I broke a spoke on an RS80 C50 wheel. Parts were $11 which included 4 spokes and 4 nipples. They don't sell singles


----------



## Jay Strongbow (May 8, 2010)

Mr645 said:


> I broke a spoke on an RS80 C50 wheel. Parts were $11 which included 4 spokes and 4 nipples. They don't sell singles


A quick google shows an MSRP of $9.99 for 1 spoke. But I'll somewhat stand corrected on spokes because I was thinking they were even more than that. Shimano 7900 C24 TL Spoke Front 282mm

And the only replacement rim I could find via google is £207.99 which is definitely steep unless you put these in the 'carbon rim' category which although they are part carbon I think they're in the same category as shallow alloy rims.
Shimano WH-7900-C24-CL-R rim for complete wheel, 20h rear, clincher - Buy Online | Fatbirds.co.uk


----------



## Oxtox (Aug 16, 2006)

my 7900 C24s were just mangled by a motorist and I considered trying to get them repaired using new rims and spokes...

but, given the difficulty of sourcing these parts and the costs involved (as well as not knowing if a re-built wheel would be as good as the original), it was much less hassle to just to purchase new 9000s.
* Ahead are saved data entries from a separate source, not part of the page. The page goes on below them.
/-! ### Reads with snapshots (R58) -/

/-- The upper word of the pair whose lower word lies at an offset (R58, R187, R213, R292, R472). -/
def upperOf (off : Nat) : Option Nat :=
  let lo : Bool := decide (off = Reg.RAS_SWAP_T_LO) || inWindow 0x100800 0x40 3 off (fun _ => decide (off % 0x40 = 0x10)) ||
    inWindow 0x101000 0x100 8 off (fun _ => decide (off % 0x100 = 0x18) || decide (off % 0x100 = 0x20)) ||
    inWindow 0x102000 0x40 4 off (fun _ => decide (off % 0x40 = 0x18)) || decide (off = Reg.PWR_STRUS_LO) || decide (off = Reg.PWR_GRANT_LO) ||
    inWindow 0x901000 0x40 96 off (fun _ => decide (off % 0x40 = 0x18)) ||
    inWindow 0xA00100 16 8 off (fun _ => decide (off % 16 = 0) || decide (off % 16 = 8)) ||
    inWindow 0x1000000 0x2000 1024 off (fun _ => decide (off % 0x2000 < 0x1000) && csrIsLo (off % 0x2000 / 4))
  if lo then some (off + 4) else none

/-- The word at an offset as the function reads it now; 0 where it sees nothing. -/
def State.barValue (s : State) (fn off : Nat) : Word :=
  if off < 0x1000000 then (if s.sees fn off then s.regValue fn off else 0)
  else if off < 0x1800000 then
    let c := (off - 0x1000000) / 0x2000
    if s.tcdOpen fn c then s.tcdReg c (off % 0x2000) else 0
  else if openToAll off || s.granted fn then s.tcdGlobal off else 0

/-- An aligned 32-bit read: a lower word takes a snapshot of its upper word, which the function's next read of the upper word returns. -/
def State.read32 (s : State) (fn off : Nat) : Word × State :=
  match upperOf off with
  | some hi => (s.barValue fn off, { s with snaps := mapSet (fun _ => none) s.snaps (Reg.own fn hi) (some (s.barValue fn hi)) })
  | none =>
    match mapGet (fun _ => none) s.snaps (Reg.own fn off), decide (upperOf (off - 4) = some off) with
    | some w, true => (w, { s with snaps := mapSet (fun _ => none) s.snaps (Reg.own fn off) none })
    | _, _ => (s.barValue fn off, s)

/-- A read of 1, 2, 4 or 8 bytes (R13): narrow reads take bytes of the word, a 64-bit read is two, lower address first. -/
def State.barRead (s : State) (fn off size : Nat) : State :=
  let a := off / 4 * 4
  let (lo, s) := s.read32 fn a
  if size = 8 then
    let (hi, s) := s.read32 fn (a + 4)
    s.emit (.readData fn off (lo.toNat + 2 ^ 32 * hi.toNat))
  else s.emit (.readData fn off (lo.toNat / 2 ^ (8 * (off % 4)) % 2 ^ (8 * size)))

/-! ### Mailboxes, queues, hall passes (R397 to R402, R412) -/

/-- BUSY of a function's mailbox. -/
def State.mbxBusy (s : State) (fn : Nat) : Bool := bit (s.rd (Reg.own fn Reg.MBX_STATUS)) 0

/-- A write that a busy mailbox discards. -/
def State.mbxLost (s : State) (fn : Nat) : State := s.wrF (Reg.own fn Reg.MBX_STATUS) 2 2 1

/-- A write of MBX_DOORBELL (R397). -/
def State.mbxDoorbell (s : State) (fn : Nat) (go : Bool) : State :=
  if s.mbxBusy fn then s.mbxLost fn else if go then s.wrF (Reg.own fn Reg.MBX_STATUS) 0 0 1 else s

/-- A write of QUE_q_TAIL (R399): DROP is W1C; TAIL moves on an enabled command queue, unless the ring would overfill. -/
def State.queTail (s : State) (q : Nat) (v : Word) : State :=
  let key := Reg.QUE_q_TAIL q
  let s := s.wr key (s.rd key &&& ~~~(v &&& 0xFFFF0000#32))
  if s.queueKind q ≠ 0 ∨ !s.queueOn q then s
  else
    let n := s.queueLen q
    let t := fld v 11 0
    let used := (s.queueTail q + n - s.queueHead q) % n
    let more := (t + n - s.queueTail q) % n
    if n ≤ t ∨ n ≤ used + more then s.wrF (Reg.QUE_q_HEAD q) 16 16 1 else s.wrF key 11 0 t

/-- A write of QUE_q_HEAD (R400): OVF is W1C; HEAD moves on an enabled completion or event queue, and records that it leaves send the
message. -/
def State.queHead (s : State) (q : Nat) (v : Word) : State :=
  let key := Reg.QUE_q_HEAD q
  let s := s.wr key (s.rd key &&& ~~~(v &&& 0x10000#32))
  if s.queueKind q = 0 ∨ !s.queueOn q then s
  else
    let s := s.wrF key 11 0 (fld v 11 0)
    match s.queueHouse q with
    | some h => if s.queueEmpty q then s else s.queueMsg h q
    | none => s

/-- A write of HPS_p_SIGNAL by a function (R401, R402): a pass of another House changes nothing. -/
def State.hpsSignal (s : State) (fn p n : Nat) : State :=
  if s.passHouse p = some fn ∧ n ≠ 0 then (s.signal p n (1108 + fn)).1 else s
unfortunately, I liked the 7900 graphics and silver hubs far, far better than the new version.

pisser...


----------



## Patrick78 (Oct 9, 2013)

~10,000 miles on a pair of C24's with no issues under a 200lb rider. Nice wheels for climbing and descending. They spin up fast in a sprint.


----------



## Mr645 (Jun 14, 2013)

The C24, C35 and C50 are closer to a carbon rim then aluminum. The spokes attach to the carbon, which is the structure. It's kid of like a carbon wheel with an aluminum brake surface attached


----------